Assess and be curious to the unplanned discharge

If clients want to end the work suddenly without reasonable explanation where risk features are evident; risk assess because

Sudden absences or increased withdrawal from services and commitments may be representative of suicidal advanced planning.

You can involve the pathway team too in informal connections to gather more information.

Consider other factors in the clients life- underlying neurodiversity, history of mental health illness, history of self harm, isolation or self isolating behaviour that has increased, difficult personal life circumstances and recent or pending changes. Speak to safeguarding lead as a matter of urgency and this might lead to involving the wider professional network if you have concerns and cannot get consent from the client.
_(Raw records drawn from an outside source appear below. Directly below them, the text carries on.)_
-- ==== Sys2Proof/Machine/Boot.lean ====
section
/-! DEFINITION. Supplies, resets, the starts of R100, MINIMAL, the boot counter, the ready timer and the watchdog
(R47, R51 to R53, R88 to R110, R601, R603). -/

namespace Sys2Proof.Machine

/-- The management subsystem's state changed. -/
def onMgmt (f : MgmtSt → MgmtSt) (s : State) : State := { s with mgmt := f s.mgmt }

/-! ### Resets -/

/-- The power controller after a reset of every island but AON: the entry records, wake items, token, power-fail latch
and tick count stay (R53, R91, R601). -/
def powerReset (p : PowerSt) : PowerSt :=
  { ({} : PowerSt) with
    phase := p.phase, pwrEn := p.pwrEn, pmicPg := p.pmicPg, pfailN := p.pfailN, norOctal := p.norOctal, unitB := p.unitB
    cur := p.cur, wakeEn := p.wakeEn, wakeLatch := p.wakeLatch, wakeFirst := p.wakeFirst, wakeTick := p.wakeTick
    pfCause := p.pfCause, pfFirst := p.pfFirst, pfOvf := p.pfOvf, pgTimeout := p.pgTimeout, pfOnt := p.pfOnt
    pfIncident := p.pfIncident, xtal32 := p.xtal32, wakeToken := p.wakeToken, entOnt := p.entOnt, entTick := p.entTick
    entTarget := p.entTarget, entNet := p.entNet, entDigest := p.entDigest, aonTick := p.aonTick, tickPhase := p.tickPhase
    entryUnreported := p.entryUnreported, wakeDuringEntry := p.wakeDuringEntry }

/-- The management state after such a reset: what AON and NOR hold stays, the telemetry registers clear (R115, R117). -/
def mgmtIslandReset (m : MgmtSt) : MgmtSt :=
  { ({} : MgmtSt) with
    cnt := m.cnt, inStart := m.inStart, pfSeen := m.pfSeen, therm := m.therm, stage := m.stage, malorSlot := m.malorSlot
    warm := m.warm, minReq := m.minReq, failReason := m.failReason, failStage := m.failStage, failWritten := m.failWritten
    wdtCount := m.wdtCount, wdtReport := m.wdtReport, revertReport := m.revertReport
    thermReport := m.thermReport
    bootA := m.bootA, bootB := m.bootB, storeA := m.storeA, storeB := m.storeB, malorA := m.malorA, malorB := m.malorB
    modelA := m.modelA, modelB := m.modelB, aplarA := m.aplarA, aplarB := m.aplarB }

/-- Every island except AON is reset; `rails` tells whether the supplies go too, which loses MGMT SRAM (R53, R547,
R601). The pair grant is a pin; the display flag, the RTC, BCAST_T_LAST and the recorder's sequence number are AON's. -/
def islandReset (rails : Bool) (s : State) : State :=
  { s with
    host := { ({} : HostSt) with sent := s.host.sent }
    recorder := if rails then recSupplyLost s.recorder else recMgmtReset s.recorder
    power := powerReset s.power
    mgmt := mgmtIslandReset s.mgmt
    sec := { secReset s.sec with romMeasured := false, staged := [{}, {}] }
    time := {}, rtc := rtcMgmtReset s.rtc, model := {}, ox := {}, est := {}, dsp := {}, logic := {}
    loops := List.replicate 32 {}
    axes := s.axes.map (fun a => { ({} : AxisSt) with idx := a.idx })
    enc := [0, 0], can := List.replicate 4 {}, adc := {}, meter := {}, snapWait := []
    net := { ({} : NetSt) with tLast := s.net.tLast }
    pair := { ({} : PairSt) with grant := s.pair.grant }
    disp := dispReset s.disp }

/-- POR_N falls: the whole part is reset, AON included; NOR and OTP keep their content (R47). -/
def porAssert (s : State) : State :=
  { State.reset with
    pending := s.pending, free := s.free
    host := { ({} : HostSt) with sent := s.host.sent }
    recorder := recPor s.recorder
    power := { ({} : PowerSt) with pfailN := s.power.pfailN }
    mgmt := { ({} : MgmtSt) with
      bootA := s.mgmt.bootA, bootB := s.mgmt.bootB, storeA := s.mgmt.storeA, storeB := s.mgmt.storeB
      malorA := s.mgmt.malorA, malorB := s.mgmt.malorB, modelA := s.mgmt.modelA, modelB := s.mgmt.modelB
      aplarA := s.mgmt.aplarA, aplarB := s.mgmt.aplarB }
    sec := { ({} : SecSt) with
      helper0 := s.sec.helper0, helper1 := s.sec.helper1, provA := s.sec.provA, provB := s.sec.provB
      otp := s.sec.otp, retiredErased := s.sec.retiredErased }
    pair := { ({} : PairSt) with grant := s.pair.grant } }

/-- POR_N_ASSERT (R47). -/
def execPorNAssert (s : State) : Out := .next (porAssert s)

/-- POR_N_RELEASE (R51): AON starts and asserts PWR_EN. -/
def execPorNRelease (s : State) : Out :=
  .next (if s.power.phase = .porLow then onPower (fun p => { p with phase := .waitPg, pwrEn := true }) s else s)

/-- PMIC_PG_RISE (R51). -/
def execPmicPgRise (s : State) : Out :=
  .next (if s.power.phase = .waitPg then onPower (fun p => { p with phase := .waitXtal, pmicPg := true }) s else s)

/-- PG_TIMEOUT (R52): AON drops PWR_EN and tries again after 1 s; no power-fail cause (R90). -/
def execPgTimeout (s : State) : Out :=
  .next (if s.power.phase = .waitPg then
      onPower (fun p => { p with phase := .waitRetry 1, pwrEn := false, pgTimeout := true }) s
    else s)

/-- PWR_EN is asserted again. -/
def pwrEnReassert (s : State) : State :=
  match s.power.phase with
  | .waitRetry _ => onPower (fun p => { p with phase := .waitPg, pwrEn := true }) s
  | _ => s

/-- PWR_EN_REASSERT (R53, R114). -/
def execPwrEnReassert (s : State) : Out := .next (pwrEnReassert s)

/-! ### The power-fail latch -/

/-- A cause is latched (R89, R90): 0 PFAIL_N, 1 PMIC_PG, 2 XTAL25. -/
def latchCause (b : Nat) (s : State) : State :=
  let ont := ontAon s
  onPower (fun p =>
    let q := { p with pfCause := if bit p.pfCause b then p.pfCause else p.pfCause + 2 ^ b, pfIncident := true }
    if p.pfIncident then q
    else if p.pfFirst ≠ 0 then { q with pfOvf := true }
    else { q with pfFirst := b + 1, pfOnt := ont }) s

/-- A write of 0 to FIRST (R92), which ends the incident (R90). -/
def latchClear (s : State) : State :=
  onPower (fun p => { p with pfCause := 0, pfFirst := 0, pfOvf := false, pgTimeout := false, pfIncident := false }) s

/-- PFAIL_LATCH (R92). -/
def pfailLatch (p : PowerSt) : Nat := p.pfCause + 16 * p.pfFirst + 256 * b2n p.pfOvf + 512 * b2n p.pgTimeout

/-- The rails are cut: every island but AON is reset, PWR_EN drops and is asserted again later (R53, R114). -/
def railsCut (seconds : Nat) (s : State) : State :=
  onPower (fun p => { p with
    phase := .waitRetry seconds, pwrEn := false, pmicPg := false, cur := .run, entryUnreported := none
    wakeDuringEntry := false }) (islandReset true s)

/-- PMIC_PG falls (R53); while PWR_EN is low the fall is the rails' own. -/
def pgFall (s : State) : State :=
  if s.power.pwrEn && s.power.pmicPg then railsCut 1 (latchCause 1 s) else onPower (fun p => { p with pmicPg := false }) s

/-- PMIC_PG_FALL (R53). -/
def execPmicPgFall (s : State) : Out := .next (pgFall s)

/-- A 25 MHz failure, once the oscillator had been stable: as a fall of PMIC_PG, with its own cause (R88). -/
def xtalFail (s : State) : State :=
  if s.power.phase = .up ∨ s.power.phase = .mainReset then railsCut 1 (latchCause 2 s) else s

/-- XTAL25_FAIL (R88). -/
def execXtal25Fail (s : State) : Out := .next (xtalFail s)

/-- A falling edge on PFAIL_N (R89). -/
def pfailFall (s : State) : State :=
  if s.power.phase = .porLow ∨ s.power.pfailN = false then onPower (fun p => { p with pfailN := false }) s
  else latchCause 0 (onPower (fun p => { p with pfailN := false }) s)

/-- PFAIL_N_FALL (R89). -/
def execPfailNFall (s : State) : Out := .next (pfailFall s)

/-- PFAIL_N_RISE (R90). -/
def execPfailNRise (s : State) : Out := .next (onPower (fun p => { p with pfailN := true }) s)

/-- PFAIL_N has been high for 100 ms and no other cause is latched: EV_POWER_PFAIL with the latch and PFAIL_ONT, then the
latch is cleared (R90). -/
def pfailQuiet (s : State) : State :=
  if malorWorks s && s.power.pfailN && s.power.pfCause == 1 then
    latchClear (raise 0x0412 17 (pfailLatch s.power) (s.power.pfOnt % 2 ^ 32) (s.power.pfOnt / 2 ^ 32) s)
  else s

/-- PFAIL_QUIET_TIMEOUT (R90). -/
def execPfailQuietTimeout (s : State) : Out := .next (pfailQuiet s)

/-- PFAIL_LATCH_CLEAR (R92): Malor writes 0 to FIRST. -/
def execPfailLatchClear (s : State) : Out := .next (if malorWorks s then latchClear s else s)

/-! ### Main reset at a request, and the reset of MGMT alone -/

/-- A requested main reset begins (R601): it is held for 1 ms with the rails up. -/
def mainResetRequest (s : State) : State :=
  onPower (fun p => { p with phase := .mainReset, cur := .run }) (islandReset false s)

/-- BOOT_FAIL is written (R105, R108). -/
def bootFailWrite (reason : Nat) (s : State) : State :=
  onMgmt (fun m => { m with failReason := reason, failStage := m.stage, failWritten := true }) s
Expectations of the practitioner
  • Review the work (preferably with the client) and complete the CORE assessment and closure forms including benefits of therapy.
  • Ensure that the client has a plan for moving forward that they can articulate or share or if preferred is written out.
  • For clients who have a history of being at risk, or who have shown features of risk in our assessments, always ensure there is a safety plan agreed in place and shared with other agencies on discharge (by client consent)
  • Risk assess with the client (where appropriate) the impact of the closure, potential added risks by the closure, history of closures and endings and strategies for management of abrupt endings.
  • Consider the Atrium Listening Service, Samaritans and community signposting and psyhcometrics as self monitors. Communicate with the client, routes back into our services.
  • For all clients who have required safeguarding or are linked with community agency pathways, ensure that other professionals eg.GP, Housing association are aware of discharge and plan agreed with client. You can ask the Pathway team to do this part for you.
  • Record your actions for closure in your notes on CORE and invite Pathway team to write their actions as appropriate on CORE front sheet/admin
  • GP informed of discharge and has agreed to monitor, safety plan in place, plan for continued work in place.